Stored data:
theorem InInit.computeTested {s : State} (h : InInit s) (f : StageFacts) : InInit (s.computeTested f) := by
  have hbays := InInit.foldl (fun u (e : Fin 8 × Fin 34) hu => hu.initBay e.1.val e.2.val) f.bays h
  have hcouplers := InInit.foldl (fun u d hu => hu.failCoupler d) (f.couplers.map Fin.val) hbays
  have hcores := InInit.foldl (fun u (c : Fin 192) hu => hu.of_reg (initCore_reg u c.val _ (by decide) 0)) f.cores hcouplers
  unfold State.computeTested
  dsimp only
  refine hcores.of_reg ?_
  rw [countModels_reg _ _ (by decide), placeHarts_reg _ _ (by decide), placeBays_reg _ _ (by decide)]

theorem computeTested_flag (s : State) (f : StageFacts) {j : Nat} (hj : j < 8) :
    (s.computeTested f).flag .couplerState 0 j = (decide (j ∈ f.couplers.map Fin.val) || s.flag .couplerState 0 j) := by
  have hbays : (f.bays.foldl (fun (u : State) e => u.initBay e.1.val e.2.val) s).flag .couplerState 0 j =
      s.flag .couplerState 0 j :=
    congrArg (bit · j) (State.reg_foldl (fun v e => initBay_reg v _ _ _ (by decide) 0) f.bays s)
  unfold State.computeTested
  dsimp only
  rw [← hbays, ← failCouplers_flag _ _ hj]
  refine congrArg (bit · j) ?_
  rw [countModels_reg _ _ (by decide), placeHarts_reg _ _ (by decide), placeBays_reg _ _ (by decide),
    State.reg_foldl fun v c => initCore_reg v _ _ (by decide) 0]

theorem initStage4_completes (s : State) (facts : StageFacts) (d : Fin 8) (hinit : s.reg .nodeState = 2)
    (hreset : s.reg .inReset ≠ 1) (hstage : s.reg .initStage = 4) (hd : d ∉ facts.couplers)
    (hgood : s.flag .couplerState 0 d = false) :
    Completes (.initStageComplete facts) s fun t =>
      t.reg .nodeState = 2 ∧ t.reg .initStage = 5 ∧ t.reg .stageStarted = 4 ∧
        ∀ c, c ∈ facts.couplers → t.flag .couplerState 0 c = true := by
  refine ⟨_, exec_initStageComplete hinit hreset (.inr (.inr (.inr (.inl ⟨hstage, rfl⟩)))), ?_⟩
  have hflag : (s.computeTested facts).flag .couplerState 0 d = false := by
    rw [computeTested_flag _ _ d.isLt, hgood, Bool.or_false]
    simpa [Fin.val_inj] using hd
  have hsome : (s.computeTested facts).reg .couplerState ≠ 255 := by
    intro hall
    have hbit : bit 255 d = false := by
      rw [← hall]
      exact hflag
    exact absurd hbit ((by decide : ∀ k : Fin 8, ¬ bit 255 k = false) d)
  rw [initStage4_eq, if_neg hsome]
  obtain ⟨hnext, hstarted, hkept⟩ := passStage_facts (s := s.computeTested facts) (k := 4) (by decide)
  refine ⟨(hkept _ (by decide) (by decide) 0).trans (InInit.computeTested ⟨hinit⟩ facts).out, hnext, hstarted, fun c hc => ?_⟩
  have hfailed : (s.computeTested facts).flag .couplerState 0 c = true := by
    rw [computeTested_flag _ _ c.isLt]
    simp [List.mem_map_of_mem hc]
  exact (congrArg (bit · c) (hkept .couplerState (by decide) (by decide) 0)).trans hfailed

/-! Stages 5 and 6. -/

theorem initStage5_settled {s : State} (hsettled : ((List.range 24).all fun l => s.linkSettled l) = true)
    (hplace : s.flag .location 0 31 = true) : s.initStage5 = (s.setReg .stageStarted 0 5).setReg .initStage 0 6 := by
  unfold State.initStage5
  rw [hsettled, hplace, if_neg (by decide), if_neg (by decide)]

theorem initStage5_outcome {s : State} (hstage : s.reg .initStage = 5)
    (hsettled : ((List.range 24).all fun l => s.linkSettled l) = true) :
    s.initStage5.reg .initStage = if s.flag .location 0 31 then 6 else 5 := by
  by_cases hplace : s.flag .location 0 31 = true
  · rw [initStage5_settled hsettled hplace, hplace, State.reg_setReg, if_pos ⟨rfl, rfl⟩]
    rfl
  · rw [Bool.not_eq_true] at hplace
    unfold State.initStage5
    rw [hsettled, hplace, if_neg (by decide), if_pos (by decide), State.reg_setReg_ne _ (by decide), hstage]
    rfl

/-- What stage 6 learns of the rates of corrected errors. -/
def State.baselined (s : State) (f : StageFacts) : State :=
  let rate := fun (n : Nat) => 2 * n / max 1 f.seconds
  let s := (s.setReg .squallScore16 0 0).setReg .squallAt 0 s.now
  let s := f.stackCorrected.foldl (fun (u : State) e => u.setReg .squallAllowStack e.1.val (rate e.2)) s
  f.linkCorrected.foldl (fun (u : State) e => u.setReg .squallAllowLink e.1.val (rate e.2)) s

theorem baselined_facts (s : State) (f : StageFacts) :
    (s.baselined f).reg .degradeCause = s.reg .degradeCause ∧ (s.baselined f).reg .squallScore16 = 0 := by
  have hrates : ∀ (u : State) (r : Reg), r ≠ .squallAllowStack → r ≠ .squallAllowLink →
      (f.linkCorrected.foldl (fun (u : State) e => u.setReg .squallAllowLink e.1.val (2 * e.2 / max 1 f.seconds))
        (f.stackCorrected.foldl (fun (u : State) e => u.setReg .squallAllowStack e.1.val (2 * e.2 / max 1 f.seconds)) u)).reg r = u.reg r := by
    intro u r h1 h2
    rw [State.reg_foldl fun v e => State.reg_setReg_ne v h2.symm _ _ _, State.reg_foldl fun v e => State.reg_setReg_ne v h1.symm _ _ _]
  unfold State.baselined
  dsimp only
  constructor
  · rw [hrates _ _ (by decide) (by decide), State.reg_setReg_ne _ (by decide), State.reg_setReg_ne _ (by decide)]
  · rw [hrates _ _ (by decide) (by decide), State.reg_setReg_ne _ (by decide), State.reg_setReg, if_pos ⟨rfl, rfl⟩]
    rfl

/-- The end of INIT. -/
def State.endInit (s : State) : State :=
  let s := (s.setReg .freezeState 0 1).setReg .stageStarted 0 6
  ((s.setReg .initStage 0 0).setReg .initEnded 0 1).enter (if s.reg .degradeCause = 0 then stReady else stDegraded)

theorem initStage6_eq (s : State) (f : StageFacts) : s.initStage6 f = (s.baselined f).endInit := rfl

theorem endInit_facts (s : State) :
    s.endInit.reg .nodeState = (if s.reg .degradeCause = 0 then 3 else 6) ∧ s.endInit.reg .initStage = 0 ∧
      s.endInit.reg .stageStarted = 6 ∧ s.endInit.reg .initEnded = 1 ∧ s.endInit.reg .freezeState = 1 ∧
      s.endInit.reg .squallScore16 = s.reg .squallScore16 := by
  unfold State.endInit State.enter
  simp only [State.reg_setReg_ne _ (show Reg.stageStarted ≠ .degradeCause by decide),
    State.reg_setReg_ne _ (show Reg.freezeState ≠ .degradeCause by decide)]
  refine ⟨?_, ?_, ?_, ?_, ?_, ?_⟩
  · rw [State.reg_change _ (by decide), if_pos ⟨rfl, rfl⟩]
    split
    · rfl
    · rfl
  · rw [State.reg_change _ (by decide), if_neg (by simp), State.reg_setReg_ne _ (by decide), State.reg_setReg, if_pos ⟨rfl, rfl⟩]
    rfl
  · rw [State.reg_change _ (by decide), if_neg (by simp), State.reg_setReg_ne _ (by decide), State.reg_setReg_ne _ (by decide),
      State.reg_setReg, if_pos ⟨rfl, rfl⟩]
    rfl
  · rw [State.reg_change _ (by decide), if_neg (by simp), State.reg_setReg, if_pos ⟨rfl, rfl⟩]
    rfl
  · rw [State.reg_change _ (by decide), if_neg (by simp), State.reg_setReg_ne _ (by decide), State.reg_setReg_ne _ (by decide),
      State.reg_setReg_ne _ (by decide), State.reg_setReg, if_pos ⟨rfl, rfl⟩]
    rfl
  · rw [State.reg_change _ (by decide), if_neg (by simp), State.reg_setReg_ne _ (by decide), State.reg_setReg_ne _ (by decide),
      State.reg_setReg_ne _ (by decide), State.reg_setReg_ne _ (by decide)]

theorem initStage6_facts (s : State) (f : StageFacts) :
    (s.initStage6 f).reg .nodeState = (if s.reg .degradeCause = 0 then 3 else 6) ∧ (s.initStage6 f).reg .initStage = 0 ∧
      (s.initStage6 f).reg .stageStarted = 6 ∧ (s.initStage6 f).reg .initEnded = 1 ∧ (s.initStage6 f).reg .freezeState = 1 ∧
      (s.initStage6 f).reg .squallScore16 = 0 := by
  obtain ⟨hcause, hscore⟩ := baselined_facts s f
  obtain ⟨hnode, hstage, hstarted, hended, hfreeze, hkept⟩ := endInit_facts (s.baselined f)
  rw [initStage6_eq]
  exact ⟨hcause ▸ hnode, hstage, hstarted, hended, hfreeze, hkept.trans hscore⟩

theorem initStage6_completes (s : State) (facts : StageFacts) (hinit : s.reg .nodeState = 2) (hreset : s.reg .inReset ≠ 1)
    (hstage : s.reg .initStage = 6) :
    Completes (.initStageComplete facts) s fun t =>
      t.reg .nodeState = (if s.reg .degradeCause = 0 then 3 else 6) ∧ t.reg .initStage = 0 ∧
        t.reg .stageStarted = 6 ∧ t.reg .initEnded = 1 ∧ t.reg .freezeState = 1 ∧ t.reg .squallScore16 = 0 :=
  ⟨_, exec_initStageComplete hinit hreset (.inr (.inr (.inr (.inr (.inr ⟨hstage, rfl⟩))))), initStage6_facts s facts⟩

theorem initStage5_completes (s : State) (facts : StageFacts) (hinit : s.reg .nodeState = 2) (hreset : s.reg .inReset ≠ 1)
    (hstage : s.reg .initStage = 5) (hsettled : ((List.range 24).all fun l => s.linkSettled l) = true)
    (hplace : s.flag .location 0 31 = true) :
    Completes (.initStageComplete facts) s fun t => t = (s.setReg .stageStarted 0 5).setReg .initStage 0 6 :=
  ⟨_, exec_initStageComplete hinit hreset (.inr (.inr (.inr (.inr (.inl ⟨hstage, rfl⟩))))), initStage5_settled hsettled hplace⟩

/-- Settles O17: the first clause takes each stage in turn, by what ends it; the others are the passages of the stages. -/
theorem initComplete : Obligations.InitComplete := by
  refine ⟨fun s facts hinit hreset hlow hhigh => ?_, initStage1_completes, initStage2_completes, initStage3_completes,
    initStage4_completes, initStage5_completes, initStage6_completes⟩
  have hstages : s.reg .initStage = 1 ∨ s.reg .initStage = 2 ∨ s.reg .initStage = 3 ∨ s.reg .initStage = 4 ∨
      s.reg .initStage = 5 ∨ s.reg .initStage = 6 := by omega
  rcases hstages with hstage | hstage | hstage | hstage | hstage | hstage
  · refine ⟨_, exec_initStageComplete hinit hreset (.inl ⟨hstage, rfl⟩), ?_⟩
    simpa [hstage] using initStage1_outcome s facts
  · refine ⟨_, exec_initStageComplete hinit hreset (.inr (.inl ⟨hstage, rfl⟩)), ?_⟩
    simpa [hstage] using initStage2_outcome s facts
  · refine ⟨_, exec_initStageComplete hinit hreset (.inr (.inr (.inl ⟨hstage, rfl⟩))), ?_⟩
    simpa [hstage] using initStage3_outcome s facts
  · refine ⟨_, exec_initStageComplete hinit hreset (.inr (.inr (.inr (.inl ⟨hstage, rfl⟩)))), ?_⟩
    simpa [hstage] using initStage4_outcome s facts
  · refine ⟨_, exec_initStageComplete hinit hreset (.inr (.inr (.inr (.inr (.inl ⟨hstage, rfl⟩))))), ?_⟩
    simpa [hstage] using initStage5_outcome hstage
  · refine ⟨_, exec_initStageComplete hinit hreset (.inr (.inr (.inr (.inr (.inr ⟨hstage, rfl⟩))))), ?_⟩
    obtain ⟨hnode, hnext, hstarted, _, hfreeze, _⟩ := initStage6_facts s facts
    simp [hstage, hnode, hnext, hstarted, hfreeze]

end Sys2Proof.Machine
end

section
/-! The time-step boundary, the end of Lull and Crosswind's messages (R38, R226, R467, R469, R472, R473, R521). -/

namespace Sys2Proof.Machine

/-! The boundary and the end of Lull. -/

theorem timeStepBoundary_completes (s : State) (hreached : s.boundaryReached = true) (hruns : s.reg .jobRunning = 1) :
    Completes .timeStepBoundary s fun t =>
      (∃ u : State, u = s.passBoundary ∧ t = if u.lullReached then u.enterLull else u) ∧
        (s.deferred = [] → s.reg .xwState ≠ 2 → s.reg .recoveryState < 4 →
          t.reg .tstep = (s.reg .tstep + 1) % 2 ^ 64) := by
  have hexec : exec .timeStepBoundary s = execTimeStepBoundary s := rfl
  have hpasses : (s.boundaryReached && decide (s.reg .jobRunning = 1)) = true := by simp [hreached, hruns]
  rw [execTimeStepBoundary] at hexec
  simp only [hpasses, if_true] at hexec
  refine ⟨_, hexec, ⟨_, rfl, rfl⟩, fun hdeferred hpaired hrecovery => ?_⟩
  rw [← passBoundary_tstep s hdeferred hpaired hrecovery]
  split
  · exact enterLull_reg _ _ (by decide +kernel) 0
  · rfl

theorem ratedState_congr {s t : State} (hcause : t.reg .degradeCause = s.reg .degradeCause)
    (hnode : t.reg .nodeState = s.reg .nodeState) (hjob : t.reg .jobRunning = s.reg .jobRunning) : t.ratedState = s.ratedState := by
  unfold State.ratedState State.isIn
  rw [hcause, hnode, hjob]

theorem ratedState_lt (s : State) : s.ratedState < 256 := by
  unfold State.ratedState
  split
  · decide
  · split
    · decide
    · decide

theorem nodeState_enter (s : State) {v : Nat} (hv : v < 256) : (s.enter v).reg .nodeState = v := by
  unfold State.enter
  rw [State.reg_change _ (by decide), if_pos ⟨rfl, rfl⟩, Reg.modulus_nodeState, Nat.mod_eq_of_lt hv]

/-- The end of Lull brings the node to its rated state. -/
theorem nodeState_resume (s : State) : s.resume.reg .nodeState = s.ratedState := by
  have hrated : (s.setReg .stateRequest 0 0).ratedState = s.ratedState :=
    ratedState_congr (State.reg_setReg_ne _ (by decide) ..) (State.reg_setReg_ne _ (by decide) ..)
      (State.reg_setReg_ne _ (by decide) ..)
  have hentered := nodeState_enter (s.setReg .stateRequest 0 0) (ratedState_lt s)
  unfold State.resume
  dsimp only
  rw [hrated]
  split
  · exact hentered
  · exact (releaseHarts_reg _ _ (by decide +kernel) 0).trans hentered

theorem stateRequestResume_completes (s : State) (q : Requester) (haccepts : Accepts s q .stateRequest 0 [4]) :
    Completes (.stateRequestResume q) s fun t =>
      Answered q (Reg.stateRequest.objAt 0) t ∧ t.reg .nodeState = s.ratedState := by
  obtain ⟨u, hu, hexec⟩ := exists_accepted (.stateRequestResume q) haccepts rfl rfl (by decide)
  refine ⟨_, hexec, answered_answer .., (nodeState_resume u).trans ?_⟩
  exact ratedState_congr (accepted_reg hu _ (by decide) (by decide) 0) (accepted_reg hu _ (by decide) (by decide) 0)
    (accepted_reg hu _ (by decide) (by decide) 0)

/-! Node digests that the hot spare keeps. -/

theorem nodeDigestMessage_completes (s : State) (v : Arrival) (tstep digest : Dword) (hheard : Heard s v.pos.val v.h)
    (hspare : bit (s.reg .groupMap s.pos) 21 = true) :
    Completes (.nodeDigestMessage v tstep digest) s fun t =>
      t.keptFor.find? (fun e => decide (e.1 = v.h.src.val) && decide (e.2.1 = tstep.toNat)) = some (v.h.src.val,
        tstep.toNat, digest.toNat) ∧
        (∀ e, e.1 ≠ v.h.src.val → (e ∈ t.keptFor ↔ e ∈ s.keptFor)) ∧ t.regs = s.regs ∧ MemKept s t := by
  have hexec : exec (.nodeDigestMessage v tstep digest) s = execNodeDigestMessage v tstep digest s := rfl
  rw [execNodeDigestMessage, takeControl_of_heard hheard, if_pos hspare] at hexec
  refine ⟨_, hexec, ?_, fun e he => ?_, rfl, fun _ => rfl⟩
  · simp
  · have hmine : e ∉ (s.keptFor.filter fun e => e.1 = v.h.src.val && e.2.1 ≠ tstep.toNat).take 1023 := by
      intro hin
      have hfrom := (List.mem_filter.1 (List.mem_of_mem_take hin)).2
      rw [Bool.and_eq_true, decide_eq_true_eq] at hfrom
      exact he hfrom.1
    have hnew : e ≠ (v.h.src.val, tstep.toNat, digest.toNat) := fun h => he (congrArg Prod.fst h)
    simp only [List.mem_cons, List.mem_append, hnew, hmine, false_or, List.mem_filter]
    simp [he]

WHAT IS NEEDED: As the answer, set down only the lines from the data above between the one holding "theorem nodeDigestMessage_completes (s" and the one holding "Completes (.nodeDigestMessage v", inclusive, exactly as they read.

ANSWER TO THIS PROBLEM:
theorem nodeDigestMessage_completes (s : State) (v : Arrival) (tstep digest : Dword) (hheard : Heard s v.pos.val v.h)
    (hspare : bit (s.reg .groupMap s.pos) 21 = true) :
    Completes (.nodeDigestMessage v tstep digest) s fun t =>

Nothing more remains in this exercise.